The pumpkins are gone,
the tomatoes withered,
yet the woman carries water on her head.
The cattle kraals are empty,
the goats gaunt—
no milk now for children,
but she is carrying water on her head.
Explanation ….. The means of livelihood for the inhabitants of the area are nearly destroyed due to lack of water. Vegetable plants like pumpkin and tomatoes have shriveled, unable to survive in the parched earth. There is no respite for the woman. Water is indispensible for life. So, she continues to haul water on her head.

 

The engineers have reversed the river:
those with power can keep their power,
but one woman is carrying water on her head.
In the homelands, where the dusty crowds
watch the empty roads for water trucks,
one woman trusts herself with treasure,
and carries water on her head.
Explanation … The authorities have blocked the flow of water so that hydroelectric power plants have enough water to generate power. The privileged folks living in the upstream areas are much better off. Life in the downstream areas has become a real grind. People wait for water trucks winding their way in the mud tracks.
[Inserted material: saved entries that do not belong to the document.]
theorem tidyOut_arith3 {o : VOps} {delay : Nat} {f : Nat → Nat → Nat → Nat → Nat → Nat × Flags} {s : State} (h : Tidy s) : TidyOut (arith3 o delay f s) := by
  unfold arith3
  repeat' (first | (with_reducible first | assumption | apply tidyOut_veLanes))

theorem tidyOut_arith1 {o : VOps1} {delay : Nat} {f : Nat → Nat → Nat → Nat × Flags} {s : State} (h : Tidy s) : TidyOut (arith1 o delay f s) := by
  unfold arith1
  repeat' (first | (with_reducible first | assumption | apply tidyOut_veLanes))

theorem tidyOut_arithImm {o : VImm} {delay : Nat} {f : Nat → Nat → Nat → Nat → Nat × Flags} {s : State} (h : Tidy s) : TidyOut (arithImm o delay f s) := by
  unfold arithImm
  repeat' (first | (with_reducible first | assumption | apply tidyOut_veLanes))

theorem tidy_postCmp {s : State} {md : Nat} {t : Ty} {z : Bool} {p : VPred} {f : Nat → Bool × Flags} (h : Tidy s) : Tidy (postCmp s md t z p f) := by
  unfold postCmp
  repeat' (first | (with_reducible first | assumption | apply tidy_postFlags | apply tidy_vePost | apply wf_set0 | apply TidyCore.empty) | dsimp only | split)

theorem tidyOut_execVadd {o : VOps} {rm : Rm} {s : State} (h : Tidy s) : TidyOut (execVadd o rm s) := by
  unfold execVadd
  repeat' (first | (with_reducible first | assumption | apply tidyOut_arith2))

theorem tidyOut_execVsub {o : VOps} {rm : Rm} {s : State} (h : Tidy s) : TidyOut (execVsub o rm s) := by
  unfold execVsub
  repeat' (first | (with_reducible first | assumption | apply tidyOut_arith2))

theorem tidyOut_execVmul {o : VOps} {rm : Rm} {s : State} (h : Tidy s) : TidyOut (execVmul o rm s) := by
  unfold execVmul
  repeat' (first | (with_reducible first | assumption | apply tidyOut_arith2))

theorem tidyOut_execVfma {o : VOps} {rm : Rm} {s : State} (h : Tidy s) : TidyOut (execVfma o rm s) := by
  unfold execVfma
  repeat' (first | (with_reducible first | assumption | apply tidyOut_arith3))

theorem tidyOut_execVfms {o : VOps} {rm : Rm} {s : State} (h : Tidy s) : TidyOut (execVfms o rm s) := by
  unfold execVfms
  repeat' (first | (with_reducible first | assumption | apply tidyOut_arith3))

theorem tidyOut_execVneg {o : VOps1} {rm : Rm} {s : State} (h : Tidy s) : TidyOut (execVneg o rm s) := by
  unfold execVneg
  repeat' (first | (with_reducible first | assumption | apply tidyOut_arith1))

theorem tidyOut_execVabs {o : VOps1} {rm : Rm} {s : State} (h : Tidy s) : TidyOut (execVabs o rm s) := by
  unfold execVabs
  repeat' (first | (with_reducible first | assumption | apply tidyOut_arith1))

theorem tidyOut_execVmin {o : VOps} {rm : Rm} {s : State} (h : Tidy s) : TidyOut (execVmin o rm s) := by
  unfold execVmin
  repeat' (first | (with_reducible first | assumption | apply tidyOut_arith2))

theorem tidyOut_execVmax {o : VOps} {rm : Rm} {s : State} (h : Tidy s) : TidyOut (execVmax o rm s) := by
  unfold execVmax
  repeat' (first | (with_reducible first | assumption | apply tidyOut_arith2))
Dust flies all round shrouding the thirsty folks waiting for the water trucks. But, the woman has no option but to trudge on with her load of water on her head.

 

The sun does not dissuade her,
not the dried earth that blows against her,
as she carries the water on her head.
In a huge and dirty pail,
with an idle handle,
resting on a narrow can,
this woman is carrying water on her head.
Explanation …. Undeterred by the scorching sun and the blasts of dust that buffet her along the way, she lumbers on carrying the large old pail on her head.

 

This woman, who girds her neck
with safety pins, this one
who carries water on her head,
trusts her own head to bring to her people
what they need now
between life and death:
She is carrying them water on her head.
Explanation … Water is the lifeline for her family. So, no matter how hard it is to bring it, she brings the water pail on her head. Her neck is girded by safety pins. She relies on her head to carry the load of water. She considers it her foremost duty to ensure her folks do not suffer thirst and perish. So, she does not demur to do the grueling work of fetching water.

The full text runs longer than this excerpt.